In [1]: import torch
In [2]: a=torch.tensor([2], requires_grad=True)
In [3]: b=a.to('cuda')
In [4]: a.requires_grad
Out[4]: True
In [5]: b.requires_grad
Out[5]: False

Why b do NOT keep requires_grad info from a ?

Besides, torch.to() seemingly not a in-place operation, which means, it’s different from .cuda(), So i feel confused since the migration guide told us to us .to() to replace .cuda()?

In [1]: import torch
In [2]: a = torch.rand(10, requires_grad=True)
In [3]: a.requires_grad
Out[3]: True
In [4]: b = a.to("cuda")
In [5]: b.requires_grad
Out[5]: True

I’m looking into it; it doesn’t look to just be with scalars (I think you mean 1-element tensors, since the above isn’t 0-dim), because I get the correct behavior if I pass 1 to torch.rand instead of 10.

Oh, I see the issue. The tensor you created is not floating point, if you create a floating point tensor torch.tensor([2.], requires_grad=True) it works as expected. We recently merged some code that makes non-floating-point tensor calculations not require grad (I don’t know if that changed this specific code path or not, I have to check). I agree the result here is unintuitive and we’ll improve it.

The example you just showed works as expected.
Here x does not contain the leaf Variable for which gradients are computed, but the result of the operation .to(device).

@gchanan yes I think it’s because torch.tensor([2]) creates an integer typed tensor. Shouldn’t the constructor just fail if we ask for requires_grad=True?

Here x does not contain the leaf Variable for which gradients are computed, but the result of the operation .to(device).

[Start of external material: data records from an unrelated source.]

/-- A closed batch with no operation left completes: its barrier offset is checked, its cartouche is stored, its status is kept and its
arrival leaves. -/
def completeBatch (s : State) (w : Nat) (x : Warp) (b : Batch) : State :=
  let tbad : Option (Nat × Nat × Nat) := b.tb.bind fun o =>
    ((s.wg? x.wg).bind fun g => tbFault g (BitVec.ofNat 64 o) true).map fun f => (faultNumber f.1, 5, nsBase s x.vf x.asid + o)
  let (s, err, wids) := storeCartouche s w x b (b.err.or tbad)
  let st := match err with | some (code, opr, va) => statusWord code opr va | none => 0
  let s := s.modWarp w fun y => { y with
    regs := { y.regs with bring := y.regs.bring.put 0 (b.b.toNat % 16) st }
    batches := y.batches.map fun z => if z.b == b.b && z.closed then { z with ops := [], wids := wids, err := err } else z }
  let s := match b.tb, tbad with
    | some o, none =>
      { s with nextId := s.nextId + 1
               eng := { s.eng with credits := s.eng.credits ++
                 [{ k := s.nextId, wg := x.wg, warp := w, ofs := o, bytes := 0, arrive := true, ops := b.made
                    err := err.map fun e => (e.1, e.2.2) }] } }
    | _, _ => s
  pruneBatches s w

/-- MFENCE (R247, R248, R251, R252). -/
def mfenceBody (c : Ctx) (s : State) : Res :=
  oncePerAny c s fun _ =>
    let cart := decide (2 ≤ c.q)
    if cart ∧ c.uC.toNat % 64 ≠ 0 then .trap .align c.uC
    else if 16 ≤ (c.warp.batches.filter fun b => b.closed && !b.ops.isEmpty).length then .wait s .batchRoom
    else
      let o := c.warp.openBatch
      let b : Batch := { o with closed := true, tb := if c.q % 2 = 1 then some c.uA.toNat else none, cart := if cart then some c.uC.toNat else none
                                pidx := c.p, core := c.warp.core, times := { o.times with tclose := s.clock } }
      let s := s.modWarp c.w fun x => { x.setOpen b with regs := { x.regs with blast := b.b } }
      let s := writeUD s c (b.b.zeroExtend 64)
      .done (match b.ops, s.warp? c.w with
        | [], some x => completeBatch s c.w x b
        | _, _ => s)

/-- MWAIT and MWAIT.all (R249). -/
def mwaitBody (c : Ctx) (s : State) : Res :=
  oncePerAny c s fun _ =>
    let r := c.warp.regs
    let pending := (c.warp.batches.filter (·.pending s)).map (·.b.toNat)
    if c.q = 1 then
      match pending with
      | n :: more => .wait s (.batch (n :: more))
      | [] =>
        let last := (List.range 16).map fun i => r.bring.get 0 ((r.blast.toNat + i + 1) % 16)
        .done (writeUD (pruneBatches s c.w) c ((last.find? fun x => x.getLsbD 0).getD 0))
    else
      let n : BitVec 16 := c.uA.truncate 16
      if 15 < (r.blast - n).toNat then .done (writeUD s c 2)
      else if pending.contains n.toNat then .wait s (.batch [n.toNat])
      else .done (writeUD s c (r.bring.get 0 (n.toNat % 16)))

/-! ### The engine's steps -/

/-- Replaces an operation of the queue. -/
def setOp (s : State) (o : EngineOp) : State :=
  { s with eng := { s.eng with queue := s.eng.queue.map fun x => if x.id == o.id then o else x } }

/-- Changes the batch that an operation belongs to. -/
def modBatch (s : State) (o : EngineOp) (f : Batch → Batch) : State :=
  s.modWarp o.warp fun x => { x with batches := x.batches.map fun b => if b.ops.contains o.id then f b else b }

/-- The slice whose line the tile fetch unit of a die pins, and whether it stands in a remote-line way (R235); lines of a peer package stand
in none. -/
def pinSlice (die line : Nat) : Option (Nat × Bool) :=
  if dramLine line then some (64 * homeDie line + stopIndex line, false)
  else if hostLine line then some (64 * die + stopIndex line, true)
  else none

/-- A slice has a way left for a pin: at most 4 of its 16 are pinned (R235). -/
def pinRoom (s : State) (die line : Nat) : Bool :=
  match pinSlice die line with
  | none => true
  | some (slice, remote) =>
    (s.llc.any fun l => l.slice == slice && l.line == line && l.remote == remote && !l.pins.isEmpty)
      || decide ((s.llc.filter fun l => l.slice == slice && !l.pins.isEmpty).length < 8192)

/-- Operations pin a line that has been fetched for them. -/
def pinLine (s : State) (die line : Nat) (ids : List Nat) : State :=
  match pinSlice die line with
  | none => s
  | some (slice, remote) =>
    { s with llc := s.llc.map fun l => if l.slice == slice && l.line == line && l.remote == remote then { l with pins := NSet.insertAll l.pins ids }
                                       else l }

/-- An operation has consumed its lines (R235). -/
def unpin (s : State) (id : Nat) : State := { s with llc := s.llc.map fun l => { l with pins := l.pins.filter (· != id) } }

/-- The bytes of a line that has arrived for an operation. -/
def EngineOp.take (o : EngineOp) (clock va : Nat) (bs : List Byte) : EngineOp :=
  let old := (o.lines.find? (va / 64)).getD (List.replicate 64 0)
  let need := o.need.filter (·.1 != va)
  { o with need := need, ready := clock, lines := o.lines.insert (va / 64) (old.take (va % 64) ++ bs ++ old.drop (va % 64 + bs.length)) }

/-- An operation no longer waits for a line. -/
def arrive (s : State) (va : Nat) (bs : List Byte) (o : EngineOp) : State :=
  modBatch (setOp s (o.take s.clock va bs)) o fun b => { b with times := { b.times with tin1 := s.clock } }

/-- A read of a line that serves several cores: it may return what each of them may read (R234, R299). -/
def sharedRead (s : State) (cores : List Nat) (pa n : Nat) : State × List Byte :=
  readBytes s (fun _ => true) pa ((List.range n).map fun i => .since (cores.foldl (fun p k => max p (lowerBound s k .mat (pa + i))) 0))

I am a bit of newbie. Could you elaborate on this a bit more. Isn’t the result of the .to(device) operation the same leaf variable but just in the GPU? Thanks.

No it’s a new variable, that is on the gpu and that contains the same thing as the original cpu tensor.
Is the following sample making it clearer?

import torch
a = torch.rand(1, requires_grad=True)
b = a.cuda()
c = 3*b
c.sum().backward()
print(c.grad) # None: Not a leaf
print(b.grad) # None: Not a leaf
print(a.grad) # tensor([3]): A leaf
b = torch.rand(1, requires_grad=True).cuda()
c = 3*b
c.sum().backward()
print(c.grad) # None: Not a leaf
print(b.grad) # None: Not a leaf

@albanD, Thanks.
Could you explain the second question for me?

Besides, torch.to() seemingly not a in-place operation, which means, it’s different from .cuda(), So i feel confused since the migration guide told us to us .to() to replace .cuda()?

How then should we make a tensor.to() output to be a leaf of the graph? I get why it behaves this way, but not sure how to implement the case where GPU tensors are on the graph to calculate gradients. Thanks!